Exercise aim: Find "state 7. -/" and "1) dev + 1))" in the records below. Copy the lines holding them and every line between, exactly, and no others.

Data provided:
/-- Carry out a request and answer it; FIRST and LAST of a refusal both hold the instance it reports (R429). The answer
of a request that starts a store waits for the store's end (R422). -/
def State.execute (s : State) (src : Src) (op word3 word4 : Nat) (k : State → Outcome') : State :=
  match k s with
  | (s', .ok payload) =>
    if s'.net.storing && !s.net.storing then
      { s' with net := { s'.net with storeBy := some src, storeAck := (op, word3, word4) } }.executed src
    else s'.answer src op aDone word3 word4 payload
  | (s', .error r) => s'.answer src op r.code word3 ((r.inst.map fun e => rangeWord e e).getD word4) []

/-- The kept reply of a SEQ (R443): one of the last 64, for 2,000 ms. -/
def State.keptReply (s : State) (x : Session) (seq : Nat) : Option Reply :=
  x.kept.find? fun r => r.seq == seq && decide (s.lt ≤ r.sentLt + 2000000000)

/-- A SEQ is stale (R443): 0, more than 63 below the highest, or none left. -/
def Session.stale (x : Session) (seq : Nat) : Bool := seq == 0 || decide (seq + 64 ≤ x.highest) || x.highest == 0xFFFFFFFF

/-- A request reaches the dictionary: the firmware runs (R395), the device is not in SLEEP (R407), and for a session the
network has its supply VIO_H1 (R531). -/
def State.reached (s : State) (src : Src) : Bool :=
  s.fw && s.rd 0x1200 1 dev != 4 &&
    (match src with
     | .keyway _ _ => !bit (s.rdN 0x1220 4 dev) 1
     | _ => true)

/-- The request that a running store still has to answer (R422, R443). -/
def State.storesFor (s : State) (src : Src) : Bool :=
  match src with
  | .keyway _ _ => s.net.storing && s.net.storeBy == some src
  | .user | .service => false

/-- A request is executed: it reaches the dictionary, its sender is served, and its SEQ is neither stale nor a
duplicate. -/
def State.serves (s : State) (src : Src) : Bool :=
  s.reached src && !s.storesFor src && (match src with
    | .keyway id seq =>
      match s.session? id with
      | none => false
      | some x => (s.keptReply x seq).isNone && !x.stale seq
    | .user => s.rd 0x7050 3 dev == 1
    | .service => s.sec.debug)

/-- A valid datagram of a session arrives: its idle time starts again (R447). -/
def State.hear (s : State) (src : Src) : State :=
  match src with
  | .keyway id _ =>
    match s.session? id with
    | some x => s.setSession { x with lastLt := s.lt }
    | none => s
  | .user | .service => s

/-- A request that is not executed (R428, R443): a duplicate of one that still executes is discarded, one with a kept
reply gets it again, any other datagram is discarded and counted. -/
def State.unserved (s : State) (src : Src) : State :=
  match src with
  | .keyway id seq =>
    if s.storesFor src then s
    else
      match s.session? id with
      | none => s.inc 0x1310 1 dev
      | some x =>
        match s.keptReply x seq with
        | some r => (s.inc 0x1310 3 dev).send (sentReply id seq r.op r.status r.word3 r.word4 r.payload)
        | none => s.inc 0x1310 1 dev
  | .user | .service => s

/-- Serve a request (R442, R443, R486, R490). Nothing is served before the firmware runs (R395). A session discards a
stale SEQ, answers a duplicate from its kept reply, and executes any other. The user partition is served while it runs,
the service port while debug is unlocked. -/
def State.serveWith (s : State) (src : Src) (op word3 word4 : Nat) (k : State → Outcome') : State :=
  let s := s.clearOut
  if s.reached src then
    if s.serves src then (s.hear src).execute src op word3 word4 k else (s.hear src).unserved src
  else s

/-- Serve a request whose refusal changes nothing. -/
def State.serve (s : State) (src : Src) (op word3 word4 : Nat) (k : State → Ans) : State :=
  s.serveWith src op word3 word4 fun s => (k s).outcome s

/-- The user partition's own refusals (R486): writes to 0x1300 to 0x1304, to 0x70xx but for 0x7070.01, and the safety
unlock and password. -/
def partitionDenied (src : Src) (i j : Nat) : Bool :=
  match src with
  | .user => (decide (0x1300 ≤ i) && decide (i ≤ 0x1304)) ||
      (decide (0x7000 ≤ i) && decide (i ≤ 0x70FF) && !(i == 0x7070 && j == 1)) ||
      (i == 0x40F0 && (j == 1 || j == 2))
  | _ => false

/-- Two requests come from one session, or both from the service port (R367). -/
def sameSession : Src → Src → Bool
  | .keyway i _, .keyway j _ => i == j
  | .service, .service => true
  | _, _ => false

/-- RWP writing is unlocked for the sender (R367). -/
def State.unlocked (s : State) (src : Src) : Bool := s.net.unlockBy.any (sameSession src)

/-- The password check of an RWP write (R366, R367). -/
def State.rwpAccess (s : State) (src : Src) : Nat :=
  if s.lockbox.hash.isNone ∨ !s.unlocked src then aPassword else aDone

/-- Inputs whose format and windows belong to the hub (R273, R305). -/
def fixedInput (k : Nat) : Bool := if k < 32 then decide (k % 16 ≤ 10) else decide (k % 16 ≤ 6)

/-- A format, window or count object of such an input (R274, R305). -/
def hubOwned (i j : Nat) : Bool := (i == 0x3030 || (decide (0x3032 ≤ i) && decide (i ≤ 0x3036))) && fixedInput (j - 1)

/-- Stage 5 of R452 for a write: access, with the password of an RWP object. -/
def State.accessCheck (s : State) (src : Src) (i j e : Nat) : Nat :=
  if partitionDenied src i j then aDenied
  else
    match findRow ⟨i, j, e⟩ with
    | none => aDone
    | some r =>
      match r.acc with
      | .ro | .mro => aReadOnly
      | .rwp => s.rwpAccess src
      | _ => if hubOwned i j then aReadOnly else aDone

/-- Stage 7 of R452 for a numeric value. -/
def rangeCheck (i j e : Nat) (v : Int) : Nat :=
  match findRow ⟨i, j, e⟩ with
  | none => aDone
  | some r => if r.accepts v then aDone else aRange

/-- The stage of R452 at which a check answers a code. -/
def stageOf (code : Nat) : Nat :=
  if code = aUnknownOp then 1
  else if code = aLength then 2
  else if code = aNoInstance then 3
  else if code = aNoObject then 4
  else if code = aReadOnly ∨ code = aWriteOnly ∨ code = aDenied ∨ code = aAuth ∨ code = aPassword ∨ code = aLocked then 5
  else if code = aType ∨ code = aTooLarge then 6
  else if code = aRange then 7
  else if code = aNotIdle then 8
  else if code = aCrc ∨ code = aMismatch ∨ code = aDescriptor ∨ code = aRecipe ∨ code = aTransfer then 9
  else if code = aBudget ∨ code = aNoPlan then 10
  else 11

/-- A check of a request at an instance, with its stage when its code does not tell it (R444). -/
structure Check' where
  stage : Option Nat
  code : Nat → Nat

---

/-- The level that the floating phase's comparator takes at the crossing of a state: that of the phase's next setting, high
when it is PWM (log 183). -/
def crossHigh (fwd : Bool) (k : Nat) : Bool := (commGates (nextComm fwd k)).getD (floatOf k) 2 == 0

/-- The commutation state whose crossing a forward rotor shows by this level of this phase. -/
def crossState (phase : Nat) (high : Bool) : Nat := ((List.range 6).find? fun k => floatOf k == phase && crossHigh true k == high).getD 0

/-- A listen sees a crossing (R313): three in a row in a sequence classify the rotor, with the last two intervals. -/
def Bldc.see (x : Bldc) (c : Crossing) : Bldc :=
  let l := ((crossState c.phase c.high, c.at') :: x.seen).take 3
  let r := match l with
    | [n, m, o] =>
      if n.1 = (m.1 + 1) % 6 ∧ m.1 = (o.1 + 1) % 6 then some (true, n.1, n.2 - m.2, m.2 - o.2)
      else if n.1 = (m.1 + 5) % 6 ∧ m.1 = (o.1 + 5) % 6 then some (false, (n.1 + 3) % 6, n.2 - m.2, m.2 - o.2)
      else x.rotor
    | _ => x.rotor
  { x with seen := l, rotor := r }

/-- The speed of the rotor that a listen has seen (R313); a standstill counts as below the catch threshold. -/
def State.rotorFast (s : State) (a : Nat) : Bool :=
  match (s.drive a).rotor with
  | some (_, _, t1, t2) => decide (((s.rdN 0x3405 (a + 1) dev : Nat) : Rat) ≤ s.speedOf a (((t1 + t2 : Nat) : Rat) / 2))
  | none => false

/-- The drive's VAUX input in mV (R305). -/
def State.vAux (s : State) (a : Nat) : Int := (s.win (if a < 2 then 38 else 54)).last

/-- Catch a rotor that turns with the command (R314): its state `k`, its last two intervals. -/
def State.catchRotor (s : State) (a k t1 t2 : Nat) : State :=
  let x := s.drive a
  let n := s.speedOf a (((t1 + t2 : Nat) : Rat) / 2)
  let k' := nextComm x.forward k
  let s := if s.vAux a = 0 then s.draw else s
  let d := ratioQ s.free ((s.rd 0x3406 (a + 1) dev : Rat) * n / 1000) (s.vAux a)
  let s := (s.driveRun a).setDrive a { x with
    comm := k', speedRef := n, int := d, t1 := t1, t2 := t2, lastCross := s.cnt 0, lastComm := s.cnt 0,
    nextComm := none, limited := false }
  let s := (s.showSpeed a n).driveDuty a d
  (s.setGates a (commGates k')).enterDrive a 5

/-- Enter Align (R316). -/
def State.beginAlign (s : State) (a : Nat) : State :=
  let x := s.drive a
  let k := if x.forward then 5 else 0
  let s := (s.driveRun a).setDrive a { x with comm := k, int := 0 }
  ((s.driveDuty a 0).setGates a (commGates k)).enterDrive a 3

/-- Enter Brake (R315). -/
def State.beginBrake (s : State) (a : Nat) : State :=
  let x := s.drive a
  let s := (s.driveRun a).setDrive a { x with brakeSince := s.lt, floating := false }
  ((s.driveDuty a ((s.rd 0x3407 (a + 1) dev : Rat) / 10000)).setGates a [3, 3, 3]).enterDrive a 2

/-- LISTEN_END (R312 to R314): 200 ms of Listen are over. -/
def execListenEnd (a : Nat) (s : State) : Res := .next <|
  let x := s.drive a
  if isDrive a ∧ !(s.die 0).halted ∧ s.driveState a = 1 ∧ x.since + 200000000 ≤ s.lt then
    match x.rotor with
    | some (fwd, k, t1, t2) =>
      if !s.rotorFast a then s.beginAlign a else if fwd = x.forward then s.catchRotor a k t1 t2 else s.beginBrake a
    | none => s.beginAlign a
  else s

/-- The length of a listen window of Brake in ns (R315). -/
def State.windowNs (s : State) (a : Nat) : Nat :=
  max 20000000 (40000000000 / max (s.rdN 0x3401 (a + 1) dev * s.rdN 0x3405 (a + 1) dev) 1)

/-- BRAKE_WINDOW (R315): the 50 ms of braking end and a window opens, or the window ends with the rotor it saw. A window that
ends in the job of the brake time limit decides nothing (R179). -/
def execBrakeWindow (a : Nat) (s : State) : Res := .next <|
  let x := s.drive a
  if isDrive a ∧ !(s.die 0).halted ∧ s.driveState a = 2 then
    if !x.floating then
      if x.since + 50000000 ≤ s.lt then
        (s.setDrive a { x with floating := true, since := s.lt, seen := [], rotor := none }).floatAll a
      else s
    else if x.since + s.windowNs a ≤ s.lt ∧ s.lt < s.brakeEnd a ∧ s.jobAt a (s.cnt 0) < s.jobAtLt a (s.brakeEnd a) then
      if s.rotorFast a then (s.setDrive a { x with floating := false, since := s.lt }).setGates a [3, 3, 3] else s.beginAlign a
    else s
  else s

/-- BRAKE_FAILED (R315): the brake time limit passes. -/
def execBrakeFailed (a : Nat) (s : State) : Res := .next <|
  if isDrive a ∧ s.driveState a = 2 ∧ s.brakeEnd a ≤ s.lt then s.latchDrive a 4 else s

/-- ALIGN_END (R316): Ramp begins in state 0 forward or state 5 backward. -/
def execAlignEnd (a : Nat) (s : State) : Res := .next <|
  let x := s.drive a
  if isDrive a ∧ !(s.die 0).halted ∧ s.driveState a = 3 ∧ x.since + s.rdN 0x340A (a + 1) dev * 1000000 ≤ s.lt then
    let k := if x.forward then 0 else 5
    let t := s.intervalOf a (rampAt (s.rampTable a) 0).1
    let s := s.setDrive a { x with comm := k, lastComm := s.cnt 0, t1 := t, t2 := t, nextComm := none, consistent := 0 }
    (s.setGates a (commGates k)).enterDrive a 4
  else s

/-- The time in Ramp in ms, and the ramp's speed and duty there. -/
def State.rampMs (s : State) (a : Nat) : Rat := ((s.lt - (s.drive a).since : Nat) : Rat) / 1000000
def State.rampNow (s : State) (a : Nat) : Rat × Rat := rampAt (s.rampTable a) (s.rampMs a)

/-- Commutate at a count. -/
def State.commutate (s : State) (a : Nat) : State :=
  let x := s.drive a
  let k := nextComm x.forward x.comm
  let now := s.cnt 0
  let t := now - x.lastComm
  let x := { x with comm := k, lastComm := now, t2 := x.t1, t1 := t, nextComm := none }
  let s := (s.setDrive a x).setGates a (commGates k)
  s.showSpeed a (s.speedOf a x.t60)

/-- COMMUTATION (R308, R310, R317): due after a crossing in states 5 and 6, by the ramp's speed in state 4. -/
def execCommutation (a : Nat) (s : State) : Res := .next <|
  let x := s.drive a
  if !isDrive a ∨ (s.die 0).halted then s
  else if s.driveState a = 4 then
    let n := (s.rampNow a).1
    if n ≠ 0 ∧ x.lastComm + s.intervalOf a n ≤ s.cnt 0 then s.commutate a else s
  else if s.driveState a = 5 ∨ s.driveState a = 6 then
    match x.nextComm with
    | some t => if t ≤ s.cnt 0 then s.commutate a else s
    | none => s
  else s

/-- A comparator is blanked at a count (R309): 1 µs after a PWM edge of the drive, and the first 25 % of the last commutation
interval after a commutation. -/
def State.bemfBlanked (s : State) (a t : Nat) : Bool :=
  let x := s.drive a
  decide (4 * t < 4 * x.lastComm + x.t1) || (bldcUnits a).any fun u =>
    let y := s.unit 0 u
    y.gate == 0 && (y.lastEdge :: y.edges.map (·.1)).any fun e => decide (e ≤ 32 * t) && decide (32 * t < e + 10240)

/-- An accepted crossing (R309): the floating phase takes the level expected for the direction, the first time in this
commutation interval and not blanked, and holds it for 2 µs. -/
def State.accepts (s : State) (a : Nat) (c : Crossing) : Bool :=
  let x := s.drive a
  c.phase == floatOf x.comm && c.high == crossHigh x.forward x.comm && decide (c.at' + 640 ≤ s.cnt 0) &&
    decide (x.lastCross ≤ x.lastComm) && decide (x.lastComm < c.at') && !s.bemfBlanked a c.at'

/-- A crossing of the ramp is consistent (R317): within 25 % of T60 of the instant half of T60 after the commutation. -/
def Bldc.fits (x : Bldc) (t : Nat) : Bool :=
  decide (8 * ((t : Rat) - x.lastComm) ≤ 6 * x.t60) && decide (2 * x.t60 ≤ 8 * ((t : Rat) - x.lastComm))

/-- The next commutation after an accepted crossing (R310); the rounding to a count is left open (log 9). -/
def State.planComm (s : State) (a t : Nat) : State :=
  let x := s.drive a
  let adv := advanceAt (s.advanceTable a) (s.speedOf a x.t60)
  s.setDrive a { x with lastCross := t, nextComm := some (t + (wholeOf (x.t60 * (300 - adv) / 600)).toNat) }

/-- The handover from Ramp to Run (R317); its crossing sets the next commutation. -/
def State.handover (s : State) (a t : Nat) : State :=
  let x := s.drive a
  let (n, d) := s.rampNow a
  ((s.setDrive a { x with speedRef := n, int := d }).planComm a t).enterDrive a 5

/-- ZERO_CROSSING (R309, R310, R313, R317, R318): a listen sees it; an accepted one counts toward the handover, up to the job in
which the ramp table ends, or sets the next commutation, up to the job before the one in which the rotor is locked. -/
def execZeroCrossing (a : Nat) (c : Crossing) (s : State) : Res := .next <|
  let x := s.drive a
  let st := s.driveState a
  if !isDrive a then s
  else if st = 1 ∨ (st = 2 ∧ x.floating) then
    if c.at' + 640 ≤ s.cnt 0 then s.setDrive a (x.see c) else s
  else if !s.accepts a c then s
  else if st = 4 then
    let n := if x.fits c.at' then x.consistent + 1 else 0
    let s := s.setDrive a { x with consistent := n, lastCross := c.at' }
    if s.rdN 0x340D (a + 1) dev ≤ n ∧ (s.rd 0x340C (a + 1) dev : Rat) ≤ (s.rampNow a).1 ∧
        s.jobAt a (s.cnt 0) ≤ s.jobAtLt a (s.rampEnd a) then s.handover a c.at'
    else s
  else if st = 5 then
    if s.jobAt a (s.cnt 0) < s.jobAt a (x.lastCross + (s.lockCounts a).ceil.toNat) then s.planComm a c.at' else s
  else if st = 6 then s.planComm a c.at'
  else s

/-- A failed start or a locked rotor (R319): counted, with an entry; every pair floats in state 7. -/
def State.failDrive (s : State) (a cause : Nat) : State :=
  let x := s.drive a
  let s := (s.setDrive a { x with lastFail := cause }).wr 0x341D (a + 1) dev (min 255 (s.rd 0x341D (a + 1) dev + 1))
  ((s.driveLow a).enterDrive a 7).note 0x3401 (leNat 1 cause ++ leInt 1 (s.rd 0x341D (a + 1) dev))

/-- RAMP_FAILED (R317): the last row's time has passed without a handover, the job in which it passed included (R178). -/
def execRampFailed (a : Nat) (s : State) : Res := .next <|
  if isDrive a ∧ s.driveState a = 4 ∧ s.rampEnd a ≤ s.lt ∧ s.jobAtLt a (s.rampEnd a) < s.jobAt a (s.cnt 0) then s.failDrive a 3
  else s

--

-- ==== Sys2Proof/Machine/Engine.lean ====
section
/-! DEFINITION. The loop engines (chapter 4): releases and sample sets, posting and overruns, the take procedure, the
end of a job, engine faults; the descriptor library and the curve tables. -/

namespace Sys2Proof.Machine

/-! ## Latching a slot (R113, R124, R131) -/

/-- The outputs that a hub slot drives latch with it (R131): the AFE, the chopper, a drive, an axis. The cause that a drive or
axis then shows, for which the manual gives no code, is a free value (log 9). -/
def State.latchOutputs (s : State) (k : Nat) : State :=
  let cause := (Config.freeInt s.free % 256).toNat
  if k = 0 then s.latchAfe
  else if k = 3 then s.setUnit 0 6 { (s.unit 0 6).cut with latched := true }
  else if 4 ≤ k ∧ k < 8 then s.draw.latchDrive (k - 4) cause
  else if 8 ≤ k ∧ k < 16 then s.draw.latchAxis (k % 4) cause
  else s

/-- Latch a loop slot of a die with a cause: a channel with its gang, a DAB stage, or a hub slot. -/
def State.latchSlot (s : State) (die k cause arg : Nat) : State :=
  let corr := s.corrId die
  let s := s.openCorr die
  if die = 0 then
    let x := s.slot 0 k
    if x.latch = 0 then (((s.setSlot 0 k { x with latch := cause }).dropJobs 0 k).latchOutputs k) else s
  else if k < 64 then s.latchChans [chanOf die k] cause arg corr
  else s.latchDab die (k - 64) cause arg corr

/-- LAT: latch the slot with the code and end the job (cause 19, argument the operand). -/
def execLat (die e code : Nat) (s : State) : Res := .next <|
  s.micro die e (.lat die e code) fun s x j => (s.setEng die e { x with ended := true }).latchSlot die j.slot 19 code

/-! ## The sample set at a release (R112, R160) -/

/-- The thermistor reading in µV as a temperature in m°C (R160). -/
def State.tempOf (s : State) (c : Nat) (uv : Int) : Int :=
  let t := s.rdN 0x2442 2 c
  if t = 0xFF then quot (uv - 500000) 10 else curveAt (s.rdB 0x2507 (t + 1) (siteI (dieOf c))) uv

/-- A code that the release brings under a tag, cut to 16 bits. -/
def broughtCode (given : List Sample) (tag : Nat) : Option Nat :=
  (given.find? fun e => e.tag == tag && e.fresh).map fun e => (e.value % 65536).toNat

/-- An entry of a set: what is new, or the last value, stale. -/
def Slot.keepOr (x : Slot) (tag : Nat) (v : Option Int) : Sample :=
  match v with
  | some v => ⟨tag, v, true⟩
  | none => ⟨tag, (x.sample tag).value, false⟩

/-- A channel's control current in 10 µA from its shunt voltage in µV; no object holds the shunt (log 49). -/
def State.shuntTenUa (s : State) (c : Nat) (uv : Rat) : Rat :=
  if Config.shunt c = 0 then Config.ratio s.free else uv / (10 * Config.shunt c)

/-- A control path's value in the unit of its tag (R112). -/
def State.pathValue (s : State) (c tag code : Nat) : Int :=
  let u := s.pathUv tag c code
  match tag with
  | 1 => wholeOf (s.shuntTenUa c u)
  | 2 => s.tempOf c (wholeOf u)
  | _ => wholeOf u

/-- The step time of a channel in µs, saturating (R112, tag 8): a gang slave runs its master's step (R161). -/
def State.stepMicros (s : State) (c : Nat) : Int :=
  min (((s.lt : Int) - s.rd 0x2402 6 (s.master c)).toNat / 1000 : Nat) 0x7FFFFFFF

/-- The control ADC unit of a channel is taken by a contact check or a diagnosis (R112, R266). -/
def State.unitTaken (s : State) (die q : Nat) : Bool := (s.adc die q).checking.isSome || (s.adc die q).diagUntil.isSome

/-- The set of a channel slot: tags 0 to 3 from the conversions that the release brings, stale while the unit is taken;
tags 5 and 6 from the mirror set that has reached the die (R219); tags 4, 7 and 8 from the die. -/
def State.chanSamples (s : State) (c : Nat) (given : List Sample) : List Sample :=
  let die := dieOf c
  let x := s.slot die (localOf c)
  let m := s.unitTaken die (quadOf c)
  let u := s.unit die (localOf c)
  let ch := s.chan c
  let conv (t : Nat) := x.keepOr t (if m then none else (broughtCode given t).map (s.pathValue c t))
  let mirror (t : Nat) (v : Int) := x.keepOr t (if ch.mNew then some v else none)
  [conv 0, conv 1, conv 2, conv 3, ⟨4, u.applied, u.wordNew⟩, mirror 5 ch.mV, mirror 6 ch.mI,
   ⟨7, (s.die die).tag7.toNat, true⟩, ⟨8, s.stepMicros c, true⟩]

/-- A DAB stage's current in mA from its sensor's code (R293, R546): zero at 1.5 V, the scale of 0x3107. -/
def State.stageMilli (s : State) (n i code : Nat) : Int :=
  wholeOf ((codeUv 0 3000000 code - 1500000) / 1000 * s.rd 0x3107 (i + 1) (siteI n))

Output for this exercise:
/-- A failed start or a locked rotor (R319): counted, with an entry; every pair floats in state 7. -/
def State.failDrive (s : State) (a cause : Nat) : State :=
  let x := s.drive a
  let s := (s.setDrive a { x with lastFail := cause }).wr 0x341D (a + 1) dev (min 255 (s.rd 0x341D (a + 1) dev + 1))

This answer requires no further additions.